Your assignment: Lines below starting with the line with "(e : execWickAlloc" and going on through the line with "Legal.keep (execWickAlloc_keeps (sub_refl" must be output exactly; the rest of the records must be left out.

Data shown:

theorem execL4PowerCycle_legal {x0 s0 t} (h0 : Legal s0.blk) (e : execL4PowerCycle x0 s0 = .next t) :
    Legal t.blk := by
  unfold execL4PowerCycle at e
  unfold State.write at e
  refine aon_legal (fun a h => ?_) h0 e
  refine Block.regWrite_legal ?_ ?_
  · exact h
  · intro x0 h1
    exact (Block.order__legal h1)

theorem execWickAlloc_legal {x0 x1 s0 t} (h0 : Legal s0.blk) (e : execWickAlloc x0 x1 s0 = .next t) : Legal t.blk :=
  Legal.keep (execWickAlloc_keeps (sub_refl _) e) rfl h0

theorem execRegisterInvalidation_legal {x0 s0 t} (h0 : Legal s0.blk) (e : execRegisterInvalidation x0 s0 = .next t) :
    Legal t.blk := by
  unfold execRegisterInvalidation at e
  unfold State.write at e
  refine aon_legal (fun a h => ?_) h0 e
  refine Block.regWrite_legal ?_ ?_
  · exact h
  · intro x0 h1
    exact (Block.regInvalidate_legal h1)

theorem execHandover_legal {x0 s0 t} (h0 : Legal s0.blk) (e : execHandover x0 s0 = .next t) :
    Legal t.blk := by
  unfold execHandover at e
  unfold State.write at e
  refine aon_legal (fun a h => ?_) h0 e
  refine Block.regWrite_legal ?_ ?_
  · exact h
  · intro x0 h1
    exact (Block.handover_legal h1)

theorem execFollowUp_legal {x0 x1 s0 t} (h0 : Legal s0.blk) (e : execFollowUp x0 x1 s0 = .next t) :
    Legal t.blk := by
  unfold execFollowUp at e
  refine link_legal (fun a h => ?_) h0 e
  refine Block.rxFrame_legal ?_
  exact h

theorem execBoundCommit_legal {x0 x1 s0 t} (h0 : Legal s0.blk) (e : execBoundCommit x0 x1 s0 = .next t) : Legal t.blk :=
  Legal.keep (execBoundCommit_keeps (sub_refl _) e) rfl h0

theorem execRdM_legal {x0 x1 s0 t} (h0 : Legal s0.blk) (e : execRdM x0 x1 s0 = .next t) :
    Legal t.blk := by
  unfold execRdM at e
  unfold State.cc at e
  refine core_legal (fun a h => ?_) h0 e
  refine Legal.choice (fun h0 => ?_) (fun h0 => ?_)
  · dsimp -zeta only
    refine Legal.choice (fun h1 => ?_) (fun h1 => ?_)
    · exact h
    · refine Legal.choice (fun h2 => ?_) (fun h2 => ?_)
      · exact (Block.ccDown_legal h)
      · exact (Block.ccRequest_legal (Block.dropLine_legal h))
  · exact h

theorem execOccupancyWindowEnd_legal {s0 t} (h0 : Legal s0.blk) (e : execOccupancyWindowEnd s0 = .next t) : Legal t.blk :=
  Legal.keep (execOccupancyWindowEnd_keeps (sub_refl _) e) rfl h0

theorem execCommandCompletion_legal {x0 x1 s0 t} (h0 : Legal s0.blk) (e : execCommandCompletion x0 x1 s0 = .next t) :
    Legal t.blk := by
  unfold execCommandCompletion at e
  refine core_legal (fun a h => ?_) h0 e
  refine Block.completeCmd_legal ?_
  exact h

theorem execAccInj_legal {x0 x1 s0 t} (h0 : Legal s0.blk) (e : execAccInj x0 x1 s0 = .next t) :
    Legal t.blk := by
  unfold execAccInj at e
  unfold State.injectRow at e
  refine aon_legal (fun a h => ?_) h0 e
  refine Legal.choice (fun h0 => ?_) (fun h0 => ?_)
  · exact (Block.write32_legal h)
  · exact h

theorem execDelayReq_legal {x0 x1 s0 t} (h0 : Legal s0.blk) (e : execDelayReq x0 x1 s0 = .next t) :
    Legal t.blk := by
  unfold execDelayReq at e
  refine link_legal (fun a h => ?_) h0 e
  refine Block.rxFrame_legal ?_
  exact h

theorem execAuthVerdict_legal {x0 x1 x2 s0 t} (h0 : Legal s0.blk) (e : execAuthVerdict x0 x1 x2 s0 = .next t) :
    Legal t.blk := by
  unfold execAuthVerdict at e
  refine core_legal (fun a h => ?_) h0 e
  extract_lets z0
  refine Legal.choice (fun h1 => ?_) (fun h1 => ?_)
  · exact h
  · refine Legal.choice (fun h2 => ?_) (fun h2 => ?_)
    · exact (Block.isolate_legal h)
    · refine Legal.choice (fun h3 => ?_) (fun h3 => ?_)
      · exact (Block.isolate_legal h)
      · exact (Block.authSettle_legal (Block.setPort_legal h))

theorem execMigrationDmaDone_legal {x0 x1 x2 s0 t} (h0 : Legal s0.blk) (e : execMigrationDmaDone x0 x1 x2 s0 = .next t) :
    Legal t.blk := by
  unfold execMigrationDmaDone at e
  refine core_legal (fun a h => ?_) h0 e
  split
  · rename_i y0 y1 y2
    refine Legal.choice (fun h3 => ?_) (fun h3 => ?_)
    · exact (Block.homeAsk_legal h)
    · exact (Block.copyDone_legal h)
  · rename_i y4 y5
    exact h

theorem execMisalignedAccess_legal {x0 x1 x2 x3 s0 t} (h0 : Legal s0.blk) (e : execMisalignedAccess x0 x1 x2 x3 s0 = .next t) : Legal t.blk :=
  Legal.keep (execMisalignedAccess_keeps (sub_refl _) e) rfl h0

theorem execCeArm_legal {x0 x1 s0 t} (h0 : Legal s0.blk) (e : execCeArm x0 x1 s0 = .next t) :
    Legal t.blk := by
  unfold execCeArm at e
  unfold State.injectRow at e
  refine aon_legal (fun a h => ?_) h0 e
  refine Legal.choice (fun h0 => ?_) (fun h0 => ?_)
  · exact (Block.write32_legal h)
  · exact h

theorem execAuthSessionOpen_legal {x0 s0 t} (h0 : Legal s0.blk) (e : execAuthSessionOpen x0 s0 = .next t) : Legal t.blk :=
  Legal.keep (execAuthSessionOpen_keeps (sub_refl _) e) rfl h0

theorem execInvRange_legal {x0 x1 s0 t} (h0 : Legal s0.blk) (e : execInvRange x0 x1 s0 = .next t) :
    Legal t.blk := by
  unfold execInvRange at e
  refine core_legal (fun a h => ?_) h0 e
  refine Block.runCmd_legal ?_ ?_
  · exact h
  · intro x0 x1 h2
    split
    · rename_i y3 y4 y5 y6 y7
      refine Block.kernel_legal ?_ ?_
      · exact h2
      · intro x8 h9
        refine Legal.choice (fun h10 => ?_) (fun h10 => ?_)
        · exact (Block.tryInvRange_legal h9)
        · extract_lets z11 z12
          have h13 : Legal z12 := by
            subst z12
            exact (Block.modCmd_legal h9)
          exact (Block.tryInvRange_legal (Block.stopPins_legal h13))
    · rename_i y14 y15
      exact h2

theorem execSecurityAuthBytes_legal {x0 x1 s0 t} (h0 : Legal s0.blk) (e : execSecurityAuthBytes x0 x1 s0 = .next t) : Legal t.blk :=
  Legal.keep (execSecurityAuthBytes_keeps (sub_refl _) e) rfl h0

theorem execL3ChipReset_legal {x0 s0 t} (h0 : Legal s0.blk) (e : execL3ChipReset x0 s0 = .next t) :
    Legal t.blk := by
  unfold execL3ChipReset at e
  unfold State.write at e
  refine aon_legal (fun a h => ?_) h0 e
  refine Block.regWrite_legal ?_ ?_
  · exact h
  · intro x0 h1
    exact (Block.order__legal h1)

theorem execWrNc_legal {x0 x1 x2 x3 s0 t} (h0 : Legal s0.blk) (e : execWrNc x0 x1 x2 x3 s0 = .next t) :
    Legal t.blk := by
  unfold execWrNc at e
  refine core_legal (fun a h => ?_) h0 e
  refine Legal.choice (fun h0 => ?_) (fun h0 => ?_)
  · exact h
  · exact (Block.ccWrite_legal h)

theorem execCreditStallTimeout_legal {x0 x1 s0 t} (h0 : Legal s0.blk) (e : execCreditStallTimeout x0 x1 s0 = .next t) :
    Legal t.blk := by
  unfold execCreditStallTimeout at e
  refine link_legal (fun a h => ?_) h0 e
  extract_lets z0
  clear_value z0
  split
  · rename_i y1 y2 y3
    refine Legal.choice (fun h4 => ?_) (fun h4 => ?_)
    · exact (Block.isolate_legal h)
    · exact h
  · rename_i y5 y6
    exact h

theorem execInitialisationEnd_legal {x0 s0 t} (h0 : Legal s0.blk) (e : execInitialisationEnd x0 s0 = .next t) :
    Legal t.blk := by
  unfold execInitialisationEnd at e
  refine core_legal (fun a h => ?_) h0 e
  refine Legal.choice (fun h0 => ?_) (fun h0 => ?_)
  · exact h
  · extract_lets z1 z2 z3 z4
    have h5 : Legal z1 := by
      subst z1
      exact (Block.enterState_legal (Block.computeLayout_legal (Block.takeTests_legal h)))
    have h6 : Legal z3 := by
      subst z3
      clear_value z4
      clear_value z2
      clear_value z1
      exact Legal.same h5 rfl rfl rfl rfl rfl
    have h7 : Legal z4 := by
      subst z4
      refine Legal.choice (fun h8 => ?_) (fun h8 => ?_)
      · refine Block.event_legal ?_
        clear_value z3
        clear_value z2
        clear_value z1
        exact Legal.same h6 rfl rfl rfl rfl rfl
      · exact h6
    exact (Block.linkRelease_legal h7)
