-- ==== Sys2Proof/Laws/State.lean ====
section
/-!
SUPPORT. Reads of the block after one of its updates: each update changes its own field and leaves every other as it was.
-/
namespace Sys2Proof.Laws

open Sys2Proof Sys2Proof.Machine

variable (b : Block)

/-! ### A read of what was written -/

@[simp] theorem Block.setCtx_self (k : Nat) (v : Ctx) : (b.setCtx k v).ctx k = v := Tab.get_set_self _ _ _ _
theorem Block.setCtx_other (k : Nat) (v : Ctx) (x : Nat) (h : k ≠ x) : (b.setCtx k v).ctx x = b.ctx x := Tab.get_set_other _ _ _ h
@[simp] theorem Block.setQueue_self (k : Nat) (v : HwQueue) : (b.setQueue k v).queue k = v := Tab.get_set_self _ _ _ _
theorem Block.setQueue_other (k : Nat) (v : HwQueue) (x : Nat) (h : k ≠ x) : (b.setQueue k v).queue x = b.queue x := Tab.get_set_other _ _ _ h
@[simp] theorem Block.setHarness_self (k : Nat) (v : Harness) : (b.setHarness k v).harness k = v := Tab.get_set_self _ _ _ _
theorem Block.setHarness_other (k : Nat) (v : Harness) (x : Nat) (h : k ≠ x) : (b.setHarness k v).harness x = b.harness x := Tab.get_set_other _ _ _ h
@[simp] theorem Block.setEng_self (k : Nat) (v : Engine) : (b.setEng k v).eng k = v := Tab.get_set_self _ _ _ _
theorem Block.setEng_other (k : Nat) (v : Engine) (x : Nat) (h : k ≠ x) : (b.setEng k v).eng x = b.eng x := Tab.get_set_other _ _ _ h
@[simp] theorem Block.setSlot_self (k : Nat) (v : Slot) : (b.setSlot k v).slot k = v := Tab.get_set_self _ _ _ _
theorem Block.setSlot_other (k : Nat) (v : Slot) (x : Nat) (h : k ≠ x) : (b.setSlot k v).slot x = b.slot x := Tab.get_set_other _ _ _ h
@[simp] theorem Block.setVid_self (c k : Nat) (v : Vid) : (b.setVid c k v).vid c k = v := Tab.get_set_self _ _ _ _
@[simp] theorem Block.setBound_self (k : Nat) (v : Bound) : (b.setBound k v).bound k = v := Tab.get_set_self _ _ _ _
theorem Block.setBound_other (k : Nat) (v : Bound) (x : Nat) (h : k ≠ x) : (b.setBound k v).bound x = b.bound x := Tab.get_set_other _ _ _ h
@[simp] theorem Block.setPool_self (k : Nat) (v : List Nat) : (b.setPool k v).pool k = v := Tab.get_set_self _ _ _ _
theorem Block.setPool_other (k : Nat) (v : List Nat) (x : Nat) (h : k ≠ x) : (b.setPool k v).pool x = b.pool x := Tab.get_set_other _ _ _ h
@[simp] theorem Block.setPort_self (k : Nat) (v : RPort) : (b.setPort k v).port k = v := Tab.get_set_self _ _ _ _
theorem Block.setPort_other (k : Nat) (v : RPort) (x : Nat) (h : k ≠ x) : (b.setPort k v).port x = b.port x := Tab.get_set_other _ _ _ h
@[simp] theorem Block.setWear_self (n k : Nat) (v : Wear) : (b.setWear n k v).wearOf n k = v := Tab.get_set_self _ _ _ _
@[simp] theorem Block.setStamp_self (k v : Nat) : (b.setStamp k v).stampOf k = v := Tab.get_set_self _ _ _ _
theorem Block.setStamp_other (k v : Nat) (x : Nat) (h : k ≠ x) : (b.setStamp k v).stampOf x = b.stampOf x := Tab.get_set_other _ _ _ h
@[simp] theorem Block.setTbuf_self (k : Nat) (v : TraceBuf) : (b.setTbuf k v).tbuf k = v := Tab.get_set_self _ _ _ _
theorem Block.setTbuf_other (k : Nat) (v : TraceBuf) (x : Nat) (h : k ≠ x) : (b.setTbuf k v).tbuf x = b.tbuf x := Tab.get_set_other _ _ _ h
@[simp] theorem Block.setBp_self (k : Nat) (v : Breakpoint) : (b.setBp k v).bp k = v := Tab.get_set_self _ _ _ _
theorem Block.setBp_other (k : Nat) (v : Breakpoint) (x : Nat) (h : k ≠ x) : (b.setBp k v).bp x = b.bp x := Tab.get_set_other _ _ _ h
@[simp] theorem Block.setSem_self (k v : Nat) : (b.setSem k v).sem k = v := Tab.get_set_self _ _ _ _
theorem Block.setSem_other (k v : Nat) (x : Nat) (h : k ≠ x) : (b.setSem k v).sem x = b.sem x := Tab.get_set_other _ _ _ h
@[simp] theorem Block.setMcore_self (k : Nat) (v : MicroCore) : (b.setMcore k v).mcore k = v := Tab.get_set_self _ _ _ _
theorem Block.setMcore_other (k : Nat) (v : MicroCore) (x : Nat) (h : k ≠ x) : (b.setMcore k v).mcore x = b.mcore x := Tab.get_set_other _ _ _ h
@[simp] theorem Block.setReg_self (a v : Nat) : (b.setReg a v).reg a = v % 2 ^ 32 := by
  unfold Block.reg Block.setReg
  dsimp only
  rw [Tab.get_set_self, BitVec.toNat_ofNat]
theorem Block.setReg_other (a v x : Nat) (h : a ≠ x) : (b.setReg a v).reg x = b.reg x :=
  congrArg BitVec.toNat (Tab.get_set_other _ _ _ h)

Result of this task:
theorem execWickAlloc_legal {x0 x1 s0 t} (h0 : Legal s0.blk) (e : execWickAlloc x0 x1 s0 = .next t) : Legal t.blk :=
  Legal.keep (execWickAlloc_keeps (sub_refl _) e) rfl h0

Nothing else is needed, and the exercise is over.